Piazza Giovanni Bovio - Palazzo Appiani

 

Piazza Bovio è unica nel suo genere, nessuno l’ha costruita, se non la natura stessa che le ha posto di fronte uno scenario irripetibile, costellato dalle isole dell’Arcipelago Toscano e da un mare limpido e calmo nelle giornate di sole, agitato e grigio nei giorni tempestosi. In tutti i casi, lo spettacolo che si ammira da ogni lato della Piazza è sempre nuovo ed affascinante.

Piazza Bovio è adagiata su uno sperone di roccia proteso verso il mare, geologicamente formatosi nel corso dei millenni. Nel corso degli ultimi dodici secoli la presenza antropica ha provveduto a ripianare le asperità della roccia, senza alcuna intromissione che ne stravolgesse la forma e la fisionomia, assai simile, guarda caso, allo stivale geografico della nostra Italia. Una seconda visione fantasiosa immagina la parte antica della Città come un gabbiano in volo con ali spiegate e il collo e la testa (proprio Piazza Bovio) protesi verso il mare aperto.

Intorno all’anno Mille sulla punta estrema della roccia fu edificato il baluardo militare della Rocchetta in funzione di difesa e controllo della navigazione nel canale di mare che divide Piombino dall’isola d’Elba. La Rocchetta fu rimossa negli anni Venti del Novecento per far posto all’arredo urbano della piazza, che prese il nome, nel 1907, dell’intellettuale pugliese Giovanni Bovio in sostituzione del termine generico di  Piazzarella. Furono poste le panchine lungo tutto il perimetro interno della piazza fino alla punta estrema protesa verso il mare, che continuò a chiamarsi Rocchetta nel linguaggio parlato. Il visitatore, seduto sulla panchina preferita, volge lentamente la testa a 180 gradi e assapora il piacere dell’intera visione dell’Arcipelago Toscano: Giglio, Montecristo, Elba, Capraia, con l’aggiunta della Corsica in lontananza e dei vicini isolotti di Cerboli e Palmaiola.

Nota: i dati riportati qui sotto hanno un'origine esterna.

-- ==== Sys2Proof/Laws/Frames.lean ====
section
/-! SUPPORT. The frame of each named update: which pieces of the state it may change. -/

namespace Sys2Proof.Machine

/-- A frame may be widened. -/
theorem OnlyChanges.mono {may also : Part → Prop} {s t : State} (h : OnlyChanges may s t)
    (hm : ∀ p, may p → also p) : OnlyChanges also s t := fun p hp => h p fun hmay => hp (hm p hmay)

theorem onlyChanges_setReg (s : State) (x : Reg) (b : Byte) : OnlyChanges (fun p => p = .reg x) s (s.setReg x b) := by
  intro p hp
  cases p with
  | reg r => exact reg_setReg_other s x r b fun h => hp (by rw [h])
  | _ => rfl

theorem onlyChanges_jump (s : State) (w : Word) : OnlyChanges (fun p => p = .pc) s (s.jump w) := by
  intro p hp
  cases p with
  | pc => exact absurd rfl hp
  | _ => rfl

theorem onlyChanges_skipIf (c : Bool) (s : State) : OnlyChanges (fun p => p = .pc) s (skipIf c s) := by
  rw [skipIf_eq]
  exact onlyChanges_jump s _

theorem onlyChanges_writeResultThenFlag (s : State) (x : Reg) (b : Byte) (c : Bool) :
    OnlyChanges (fun p => p = .reg x ∨ p = .reg 15) s (writeResultThenFlag s x b c) := by
  intro p hp
  cases p with
  | reg r =>
    rw [not_or] at hp
    exact (reg_writeResultThenFlag s x r b c).trans
      ((if_neg fun h => hp.2 (by rw [h])).trans (if_neg fun h => hp.1 (by rw [h])))
  | _ => rfl

theorem onlyChanges_index (s : State) (w : Word) : OnlyChanges (fun p => p = .index) s { s with i := w } := by
  intro p hp
  cases p with
  | index => exact absurd rfl hp
  | _ => rfl

theorem onlyChanges_delay (s : State) (b : Byte) : OnlyChanges (fun p => p = .delay) s { s with dt := b } := by
  intro p hp
  cases p with
  | delay => exact absurd rfl hp
  | _ => rfl

theorem onlyChanges_sound (s : State) (b : Byte) : OnlyChanges (fun p => p = .sound) s { s with st := b } := by
  intro p hp
  cases p with
  | sound => exact absurd rfl hp
  | _ => rfl

theorem onlyChanges_mode (s : State) (m : Mode) : OnlyChanges (fun p => p = .mode) s { s with mode := m } := by
  intro p hp
  cases p with
  | mode => exact absurd rfl hp
  | _ => rfl

theorem onlyChanges_keys (s : State) (k : Key) (c : Bool) :
    OnlyChanges (fun p => p = .key k) s { s with keys := s.keys.set k c } := by
  intro p hp
  cases p with
  | key j => exact (keyDown_set s k j c).trans (if_neg fun h => hp (by rw [h]))
  | _ => rfl

/-- A list of bytes written at `a` changes only the bytes `a`, `a + 1`, …. -/
theorem onlyChanges_writeList (s : State) (a : Nat) (cs : List Byte) :
    OnlyChanges (fun p => ∃ k, k < cs.length ∧ p = .byte (a + k)) s { s with mem := s.mem.writeList a cs } := by
  intro p hp
  cases p with
  | byte b =>
    refine Memory.read_writeList_outside cs s.mem a b ?_
    by_contra hc
    exact hp ⟨b - a, by omega, by rw [show a + (b - a) = b by omega]⟩
  | reg r => simp only [Part.same, State.reg]
  | key k => simp only [Part.same, State.keyDown]
  | _ => simp only [Part.same]

theorem onlyChanges_loadRegList (s : State) (bs : List Byte) :
    OnlyChanges (fun p => ∃ k : Reg, k.val < bs.length ∧ p = .reg k) s (loadRegList s bs) := by
  intro p hp
  cases p with
  | reg r =>
    refine (reg_loadRegList s r bs).trans ?_
    rw [List.getD_eq_getElem?_getD, List.getElem?_eq_none (Nat.le_of_not_lt fun h => hp ⟨r, h, rfl⟩),
      Option.getD_none]
  | key k => simp only [Part.same, State.keyDown, loadRegList_keys]
  | byte a => simp only [Part.same, loadRegList_mem]
  | pixel py px => simp only [Part.same, loadRegList_fb]
  | index => simp only [Part.same, loadRegList_i]
  | pc => simp only [Part.same, loadRegList_pc]
  | stack => simp only [Part.same, loadRegList_stack]
  | delay => simp only [Part.same, loadRegList_dt]
  | sound => simp only [Part.same, loadRegList_st]
  | mode => simp only [Part.same, loadRegList_mode]

end Sys2Proof.Machine
end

Una curiosità. Una lettera, datata 1749, tramanda un simpatico toponimo con il quale era conosciuto lo sperone roccioso che sorregge Piazza Bovio: Pan di Sapone.

 

 

 

All’inizio della piazza si colloca il trecentesco Palazzo Appiani, dal nome di Gherardo Appiani che lo scelse come sua prima dimora, quando lasciò il potere di Pisa per fondare la Signoria piombinese.

Nei secoli, il palazzo ha subito molte trasformazioni, ma si possono ancora leggere alcuni frammenti di quel tempo, come il grande portale contornato da bozze di pietra serena, la cui importante serraglia doveva portare scolpita in alto l’araldica di famiglia; come il vasto ingresso con l’annesso porticato che ancora conserva le colonne con capitello, ora purtroppo tamponate a impedire la vista del porto e del Canale; come le cosi dette “segrete”, che non erano luoghi di detenzione o punizione, ma soltanto dei locali interrati per conservare al fresco le derrate e quant’altro necessario alla quotidiana vita degli abitanti del palazzo.

Negli anni Sessanta del Quattrocento, gli Appiani lasciarono il palazzo per insediarsi nei nuovi edifici della Cittadella. Da quel momento, il Palazzo è stato usato sia come residenza dei rami collaterali delle famiglie dominanti, sia come accoglienza diplomatica, sia come Teatro Settecentesco.

La dominazione francese, dal 1805 al 1815, lo trasformò in un bagno penale, con le celle per i reclusi ubicate nei locali adiacenti al Palazzo e rivolti a Ovest, mentre il Palazzo vero e proprio fu riservato alla guarnigione ed alla amministrazione del “bagno”. Il restante periodo ottocentesco trascorse nell’anonimato e soltanto nella prima decade del secolo successivo fu intrapresa la restaurazione e la destinazione a complesso scolastico.

La costruzione più piccola, adiacente al Palazzo e rivolta a Sud, era la Cappella di Palazzo, che rimase in funzione fino al periodo francese, mentre oggi ospita un gradevole ambiente di ristorazione.

La facciata del Palazzo Appiani presenta un grande bronzo in onore dei caduti nella prima guerra mondiale. È una realizzazione dello scultore fiorentino Raffaello Romanelli, posta in opera il 24 maggio 1922, mentre le due fiaccole votive laterali, sempre dello stesso artista, furono aggiunte il 4 novembre 1924. Il quadro centrale presenta due soldati morenti: uno, a torso nudo e con il fucile nella mano destra addita, con la sinistra, i monumenti romani quali antica gloria (si riconosce il Pantheon); l’altro bacia la bandiera sorretta dall’immagine della Vittoria.